5 “And Jesus answered and said unto them, For the hardness of your heart he

wrote you this precept.  6 But from the beginning of the creation God made

them male and female.  7 For this cause shall a man leave his father and mother,

and cleave to his wife;  8 And they twain shall be one flesh: so then they are no

more twain, but one flesh.  9 What therefore God hath joined together, let not

man put asunder.”  Matthew appears to give the more full account, of which Mark's

is an abbreviation. If we suppose the scribes here to interpose their question,

"Why then did Moses permit a bill of divorcement?" the two narratives fit exactly.

Our Lord here answers their question, For your hardness of heart he wrote you this

commandment. He permitted (not commanded) them to put away their wives, lest

dislike might turn to hatred. From the beginning God joined them in one indissoluble

bond; but man's nature having become corrupt through sin, that sin changed and

corrupted the institution, and so was the occasion of bills of divorcement, and

polygamy. The Law of Moses put some restraint upon the freedom with which

men had till then put away their wives; for thenceforth, a divorce could not take

place until some legal steps had been taken, and a regular instrument had been

drawn up; and this delay might often be the means of preventing a divorce which

might otherwise have been effected in a moment of passion. Thus this legislation

was adapted to the imperfect moral condition of the people, who were as yet quite

unprepared for a higher moral code. (Modern folks must not either!!!??? – CY – 2019)


10 “And in the house His disciples asked Him again of the same matter.” 
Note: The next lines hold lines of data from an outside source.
-- ==== Sys2Proof/Machine/NumFmt.lean ====
section
/-! DEFINITION. Number formats and arithmetic (R103 to R120): the exact values that encodings stand
for, exact operations on them, and the one rounding to a format. -/

namespace Sys2Proof.Machine

open Sys2Proof

/-! ### Formats (R103) -/

/-- A float format: width, fraction bits, bias, the greatest finite magnitude, and the infinity and
canonical NaN where the format has them, as codes without the sign bit. -/
structure Fl where
  bits : Nat
  fb : Nat
  bias : Nat
  maxEnc : Nat
  inf : Option Nat
  nan : Option Nat
  deriving DecidableEq, Repr

def fp64 : Fl := ⟨64, 52, 1023, 0x7FEFFFFFFFFFFFFF, some 0x7FF0000000000000, some 0x7FF8000000000000⟩
def fp32 : Fl := ⟨32, 23, 127, 0x7F7FFFFF, some 0x7F800000, some 0x7FC00000⟩
def fp24 : Fl := ⟨24, 15, 127, 0x7F7FFF, some 0x7F8000, some 0x7FC000⟩
def fp16 : Fl := ⟨16, 10, 15, 0x7BFF, some 0x7C00, some 0x7E00⟩
def bf16 : Fl := ⟨16, 7, 127, 0x7F7F, some 0x7F80, some 0x7FC0⟩
def e5m2 : Fl := ⟨8, 2, 15, 0x7B, some 0x7C, some 0x7E⟩
def e4m3 : Fl := ⟨8, 3, 7, 0x7E, none, some 0x7F⟩
def e2m1 : Fl := ⟨4, 1, 1, 0x7, none, none⟩

/-- The float format of a code of R163, none for an integer code. -/
def elemFl : Elem → Option Fl
  | .f32 => some fp32 | .f16 => some fp16 | .bf16 => some bf16 | .f64 => some fp64
  | .e4m3 => some e4m3 | .e5m2 => some e5m2 | .e2m1 => some e2m1
  | .s32 | .u32 | .s64 | .u64 | .s8 | .s4 | .s3 | .u8 => none

/-- Whether an integer code is two's complement. -/
def elemSigned : Elem → Bool
  | .s32 | .s64 | .s8 | .s4 | .s3 => true
  | .u32 | .u64 | .u8 | .f32 | .f16 | .bf16 | .f64 | .e4m3 | .e5m2 | .e2m1 => false

/-! ### Values -/

/-- An exact value: `num neg n d` is n / d, negated when `neg`; zero keeps a sign. -/
inductive Val where
  | nan (neg : Bool)
  | inf (neg : Bool)
  | num (neg : Bool) (n d : Nat)
  deriving DecidableEq, Repr

def Val.isNan : Val → Bool
  | .nan _ => true
  | .inf _ | .num _ _ _ => false

def Val.isInf : Val → Bool
  | .inf _ => true
  | .nan _ | .num _ _ _ => false

def Val.isZero : Val → Bool
  | .num _ n _ => n == 0
  | .nan _ | .inf _ => false

def Val.neg? : Val → Bool
  | .nan b => b
  | .inf b => b
  | .num b _ _ => b

/-- The value with its sign replaced. -/
def Val.withSign (v : Val) (b : Bool) : Val :=
  match v with
  | .nan _ => .nan b
  | .inf _ => .inf b
  | .num _ n d => .num b n d

/-- m × 2^k. -/
def Val.dyadic (neg : Bool) (m : Nat) (k : Int) : Val :=
  if 0 ≤ k then .num neg (m * 2 ^ k.toNat) 1 else .num neg m (2 ^ (-k).toNat)

def Val.ofInt (i : Int) : Val := .num (i < 0) i.natAbs 1

/-- The value of a code of a format (R103). -/
def Fl.decode (f : Fl) (x : Nat) : Val :=
  let mag := x % 2 ^ (f.bits - 1)
  let neg := x / 2 ^ (f.bits - 1) % 2 == 1
  if f.maxEnc < mag then (if f.inf = some mag then .inf neg else .nan neg)
  else
    let e := mag / 2 ^ f.fb
    let m := mag % 2 ^ f.fb
    if e = 0 then .dyadic neg m (1 - (f.bias : Int) - f.fb)
    else .dyadic neg (2 ^ f.fb + m) ((e : Int) - f.bias - f.fb)

/-- A magnitude code with its sign. -/
def Fl.code (f : Fl) (neg : Bool) (mag : Nat) : Nat := mag + if neg then 2 ^ (f.bits - 1) else 0

/-- R105: the canonical NaN of a sign; +0 in E2M1, which has none (R111). -/
def Fl.nanCode (f : Fl) (neg : Bool) : Nat :=
  match f.nan with
  | some m => f.code neg m
  | none => 0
The discussion with the Pharisees, related in the previous verses, had taken place in

public. But now in the house, and in private, the disciples asked Him again of this

matter; so that what follows seems here to have been said to them privately. But it

would appear from Matthew (Matthew 19:8) that our Lord had already said this in

public; so that here He proclaims a new law, or rather affirms the sanctions of the

primitive institution, abrogating the "bill of divorcement" excepting in the one case

of fornication, and restoring the rite of marriage to its primaeval and indissoluble



11 “And He saith unto them, Whosoever shall put away his wife, and marry

another, committeth adultery against her.”  Committeth adultery against her

(μοιχᾶται ἐπ αὐτήνmoichatai ep autaenis committing adultery on her).

This must surely mean the wife that has been put away. The adultery is against her,

against her rights and interests.


12 “And if a woman shall put away her husband, and be married to another, she

committeth adultery.”  This verse should be read thus: And if she herself shall put

away her husband, and marry another, she committeth adultery (καὶ ἐὰν αὐτὴ

ἀπολύσασα τὸν ἄνδρα αὑτῆς γαμήση ἄλλον μοιχᾶταιkai ean autae apolusasa

ton andra autaes gamaesae allon moichatai). This reading is well supported.
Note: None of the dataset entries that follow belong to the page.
/-- The fabric: line copies, directories, predictors, route tables and
the granule access counts of the placement engines (R182, R328 to R337). Cluster lines are keyed by
2^64 × wafer cluster + line location / 128. -/
structure Fabric where
  clines : Tab CLine
  /-- L0 lines, by 2^64 × (4 × core + slot) + line: the cluster filter's mask is read off them (R331). -/
  l0 : Tab Copy
  /-- L2 lines, by 2^64 × (24 × field + slice) + line (R330). -/
  l2 : Tab Copy
  /-- Field-cache lines, by 2^64 × field + line (R195). -/
  fcache : Tab Copy
  fdir : Tab FDir
  sdir : Tab SDir
  peer : Tab PeerPred
  atom : Tab Nat
  /-- Direction 1 N, 2 E, 3 S, 4 W of the route from field a to b at 48 a + b; 0 none. -/
  route : Tab Nat
  hops : Tab Nat
  access : Tab Nat
  /-- SR.TIME of the uncorrectable errors of a cluster's cache (R465), by wafer cluster. -/
  errs : Tab (List Nat)
  deriving DecidableEq, Repr

def Fabric.none : Fabric :=
  { clines := [], l0 := [], l2 := [], fcache := [], fdir := [], sdir := [], peer := [], atom := [],
    route := [], hops := [], access := [], errs := [] }

/-- A frame of the frame table (R184, R453): its canonical address, whether it is retired, and
whether a page holds it. -/
structure Frame where
  canon : Option Nat
  retired : Bool
  used : Bool
  deriving DecidableEq, Repr

def Frame.none : Frame := { canon := Option.none, retired := false, used := false }

/-- A write held at a home for lack of shadow room, or behind one that is (R447): the line, the
bytes by offset within it, the open level that needs the shadow and the writer. -/
structure Held where
  pa : Nat
  loc : Nat
  bytes : List (Nat × Byte)
  owner : Nat
  level : Nat
  field : Nat
  ctx : Nat
  blk : Option Nat
  thr : Nat
  deriving DecidableEq, Repr

/-- A shadow of a line (R207): the home field whose pool holds it, the line's address and its
contents. -/
structure Shadow where
  field : Nat
  pa : Nat
  bytes : List Byte
  deriving DecidableEq, Repr

/-- A TLB entry (R183): the leaf, its level and where it stands. -/
structure TlbEnt where
  leaf : Dword
  lvl : Nat
  epa : Nat
  deriving DecidableEq, Repr

/-- A granule's placement (R181, R183, R337, R339). -/
structure Granule where
  home : Nat
  pinned : Bool
  migrating : Bool
  lastMove : Nat
  deriving DecidableEq, Repr

/-- A 512 MiB leaf that a walk has used: the field its granules were first homed in, and its FRAME, whose
offsets are reserved in every field that homes a granule of it (R181, R337). -/
structure BigLeaf where
  home : Nat
  frame : Nat
  deriving DecidableEq, Repr

/-- A ring-sum packet in flight (R343). -/
structure RPacket where
  q : Nat
  stop : Nat
  /-- On the return leg to `stop`. -/
  ret : Bool
  words : List Word
  deriving DecidableEq, Repr

/-- One stop of a pass: its block and command once it has issued, and the packets it has sent on and
landed. -/
structure RStop where
  issued : Bool
  blk : Nat
  num : Nat
  digest : Word
  sentq : Nat
  landq : Nat
  done : Bool
  deriving DecidableEq, Repr

def RStop.none : RStop :=
  { issued := false, blk := 0, num := 0, digest := 0, sentq := 0, landq := 0, done := false }

/-- A ring-sum pass (R343, R344). `live` is false once it is broken and its cancellation is due. -/
structure Pass where
  live : Bool
  ctx : Nat
  addr : Nat
  num : Word
  desc : List Byte
  stops : List RStop
  packets : List RPacket
  deriving DecidableEq, Repr

def Pass.none : Pass :=
  { live := false, ctx := 0, addr := 0, num := 0, desc := [], stops := [], packets := [] }

/-! ### The module -/

/-- A field as the topology table publishes it (R23, R483), with its throttle (R29). -/
structure Field where
  state : Nat
  cores : BitVec 192
  clusters : BitVec 48
  linkUp : BitVec 4
  linkFailed : BitVec 4
  chan : BitVec 8
  sect : BitVec 3
  slices : BitVec 24
  banks : BitVec 192
  frames : Nat
  fcache : Nat
  retired : Nat
  throttled : Bool
  deriving DecidableEq, Repr

/-- A field before its start. -/
def Field.none : Field :=
  { state := 2, cores := 0, clusters := 0, linkUp := 0, linkFailed := 0, chan := 0, sect := 0,
    slices := 0, banks := 0, frames := 0, fcache := 0, retired := 0, throttled := false }

/-- An empty image slot. -/
def Image.none : Image := { bytes := [], key := [], version := 0, signed := [] }

/-- What the module sends out: a frame of a queue pair (R347), or a report to the operator. -/
inductive OutMsg where
  | write (qpn psn : Nat) (key : Word) (addr : Nat) (data : List Byte) (imm : Option Nat)
  | read (qpn psn : Nat) (key : Word) (addr : Nat) (len : Nat)
  | atomic (qpn psn : Nat) (key : Word) (addr : Nat) (swap : Bool) (v cmp : Dword)
  | reply (qpn : Nat) (data : List Byte)
  | ack (qpn : Nat)
  | nak (qpn : Nat)
  | cnp (qpn : Nat)
  | attest (report : List Byte)
  deriving DecidableEq, Repr

/-- An Ethernet port (R25, R484) with the priorities its peer has paused, and the messages that wait for them
(R346). IEEE 802.3 PAUSE, on a management port, is priority 0. -/
structure Port where
  lanes : BitVec 8
  up : Bool
  failed : Bool
  paused : BitVec 8
  mac : BitVec 48
  queued : List (Nat × OutMsg)
  deriving DecidableEq, Repr

def Port.none : Port := { lanes := 0, up := false, failed := false, paused := 0, mac := 0, queued := [] }

/-- A device event record (R468). -/
structure DevEvent where
  time : Nat
  gen : Dword
  unit : UnitId
  code : Nat
  nroll : Nat
  nfail : Nat
  nret : Nat
  deriving DecidableEq, Repr

/-- The boot record in the external flash (R357). -/
structure Boot where
  magic : Word
  attempts : Nat
  mode : Nat
  cause : Nat
  cfield : Nat
  imgsel : Nat
  imgok : Nat
  steps : BitVec 16
  tstart : Dword
  tdone : Dword
  pkgid : Nat
  deriving DecidableEq, Repr

/-- The boot record at its reset values (R357). -/
def Boot.fresh : Boot :=
  { magic := 0x5A425231, attempts := 0, mode := 0, cause := 0, cfield := 0xFF, imgsel := 0,
    imgok := 0xFF, steps := 0, tstart := 0, tdone := 0, pkgid := 0 }

/-- The execution group a pick issues from: a block, an activation, or a skein's access slice. -/
inductive Grp where
  | blk (b : Nat)
  | act (a : Nat)
  | slice (b k : Nat)
  deriving DecidableEq, Repr

/-- The unit of which two slots of a co-issue group may not both need the same one (R64). -/
inductive CoUnit where
  | none | memory | engine | sfu
  deriving DecidableEq, Repr

/-- What the first slot of a co-issue group has written, against which the second is checked (R64): registers by
number, predicates at 128, queue positions at 256 and s registers at 512; and its unit. -/
structure CoWrite where
  keys : List Nat
  unit : CoUnit
  deriving DecidableEq, Repr

/-- How a pick issues (R64): one slot, the first slot of a co-issue group, or its second. -/
inductive CoMode where
  | single | first | second (w : CoWrite)
  deriving DecidableEq, Repr

/-- The pick that issues (R35): its group and its threads by number 64 × skein + lane, in the order
of R212; the threads of other activations of the block that issue with it, and its mode. -/
structure Pick where
  grp : Grp
  thrs : List Nat
  more : List (Grp × List Nat) := []
  co : CoMode := .single
  deriving DecidableEq, Repr

def Pick.none : Pick := { grp := .blk 0, thrs := [] }

/-- The operations of a responder (R347). -/
inductive ReqKind where
  | write | writeImm | read | add | swap
  deriving DecidableEq, Repr

/-- An inbound request whose service is not over (R348, R352, R447): whether it has been performed but for what is
held at a home or asked of peers, the bytes at hand, and those that peers have answered. -/
structure Served where
  kind : ReqKind
  r : InReq
  sent : Bool
  data : List Byte
  got : Tab Byte
  deriving DecidableEq, Repr

/-- The whole device. -/
structure State where
  /-- The supply is on and a start has completed. -/
  powered : Bool
  running : Bool
  /-- The BMC holds the module off until the operator clears ATTEMPTS (R475). -/
  lockedOff : Bool
  /-- A start is under way and has not come to its end (R355). -/
  starting : Bool
  /-- The module runs in minimal mode: MODE of the topology table (R22, R474). -/
  minimal : Bool
  boot : Boot
  imageA : Image
  imageB : Image
  /-- The image that runs, none where none has verified (R356, R474). -/
  image : Option Image
  /-- The fuses of the 48 fields, none before the module's first start. -/
  fuses : List Fuse
  lead : Nat
  topoGen : Dword
  topoTime : Nat
  fields : Tab Field
  ports : Tab Port
  mgmt : Tab Port
  /-- SR.TIME (R354), and the steps the model has taken. -/
  time : Nat
  cycle : Nat
  /-- SR.CLOCK (R86): the cycles of the cores since the start-up. -/
  clock : Dword
  ptpLocked : Bool
  /-- Correction still to be slewed into SR.TIME (R354). -/
  slew : Int
  parts : Tab Partition
  /-- Margin units being revoked, with the SR.TIME of the start (R283): 512 × field + cluster, or
  512 × field + 256 + bank. -/
  revokes : Tab Nat
  vfs : Tab Vf
  ctxs : Tab Ctx
  asids : Tab AsidEnt
  cores : Tab Core
  blocks : Tab Block
  acts : Tab Act
  launches : Tab Launch
  qps : Tab Qp
  passes : Tab Pass
  mem : Memory
  /-- Write-generation of a 128-byte line, keyed by PA / 128 (R11). -/
  wgen : Tab Nat
  /-- Shadows: 2^96 × context + 2^93 × level + line location / 128 gives the line's shadow. -/
  shadows : Tab Shadow
  held : List Held
  /-- TLB entries: 2^39 × ASID + page number gives the leaf (R183). -/
  tlb : Tab TlbEnt
  frames : Tab Frame
  granules : Tab Granule
  /-- 512 MiB leaves walked, by 2^26 × ASID + address / 512 MiB. -/
  leaves : Tab BigLeaf
  /-- Pages whose contents a channel or field has lost, by 2^39 × ASID + page number, with the address of
  the frame lost (R455, R467). -/
  lost : Tab Nat
  fab : Fabric
  events : List DevEvent
  out : List OutMsg
  /-- Inbound requests being served, by number (R348). -/
  served : Tab Served
  /-- Steps of units outside the pick former that come next, in order. -/
  inputs : List Instr
  pick : Pick
  /-- The model's own: the values that the present step leaves late (R81) stay owed, and land by
  DATA-RESPONSE. -/
  lag : Bool
  /-- The model's own: the number of free values drawn so far. -/
  draws : Nat
  /-- The model's own: the instruction being performed has reached service space. -/
  svc : Bool
  deriving DecidableEq, Repr

/-- Why the machine stops. -/
inductive Fault where
  /-- Raised by an instruction or an internal access at an address of service space (R180, R286,
  R469), whose layout the manual does not give. Safe: nothing is concluded beyond it. -/
  | serviceSpace
  deriving DecidableEq, Repr

/-- Why a step is refused. -/
inductive Refusal where
  /-- No meaning yet: raised only by the dispatcher's arm of that mnemonic. Safe. -/
  | notModelled (mnemonic : String)
  deriving DecidableEq, Repr

/-- The machine as it stands unpowered, before step 1 of its first start (R28, R355, R357): nothing
runs, memory lists nothing, and the boot record holds its reset values.
DESIGN CHOICE, unsafe (log 2). DESIGN CHOICE, safe (log 3). -/
def State.reset : State :=
  { powered := false, running := false, lockedOff := false, starting := false, minimal := false, boot := Boot.fresh, imageA := Image.none,
    imageB := Image.none, image := none, fuses := [], lead := 0, topoGen := 0, topoTime := 0, fields := [], ports := [], mgmt := [],
    time := 0, cycle := 0, clock := 0, ptpLocked := false, slew := 0, parts := [], revokes := [], vfs := [], ctxs := [], asids := [],
    cores := [], blocks := [], acts := [], launches := [], qps := [], passes := [], mem := [],
    wgen := [], shadows := [], held := [], tlb := [], frames := [], granules := [], leaves := [], lost := [],
    fab := Fabric.none, events := [], out := [], served := [], inputs := [], pick := Pick.none, lag := false,
    draws := 0, svc := false }

end Sys2Proof.Machine
end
These words indicate that, according to our blessed Lord's teaching, wives and

husbands have equal rights in reference to divorce; and so the Greek, according to

the best authorities, is (γαμήσηgamaesae - shall marry), not (γαμηθῆ - gamaethae

shall be married).  Josephus, however, makes it evident that in his time husband and

wife had by no means equal rights in these matters ('Antiq.' 15:7, 10).



  • ORIGINAL MARRIAGE LAW. The Savior argues the indissoluble

            nature of the marriage law from the original unity of male and female, from

            the extreme closeness of the marriage bond taking precedence of every

            other union even parental and filial; above all, from its Divine origin.

            Marriage was thus an ordinance of God; it was instituted in Paradise in

            those bright and sunny bowers before sin had marred the freshness and the

            loveliness of the new-created world. Even then God saw that it was not

            good for man to be alone, and accordingly He gave him a help meet for him

            one that was bone of his bone and flesh of his flesh. “Therefore shall a

            man leave his father and his mother, and shall cleave unto [literally, be

            glued unto] his wife: (my testimony is that I appreciate my wife of 50 years

            whose attitude in times of marital unharmony has always been “I’m stuck”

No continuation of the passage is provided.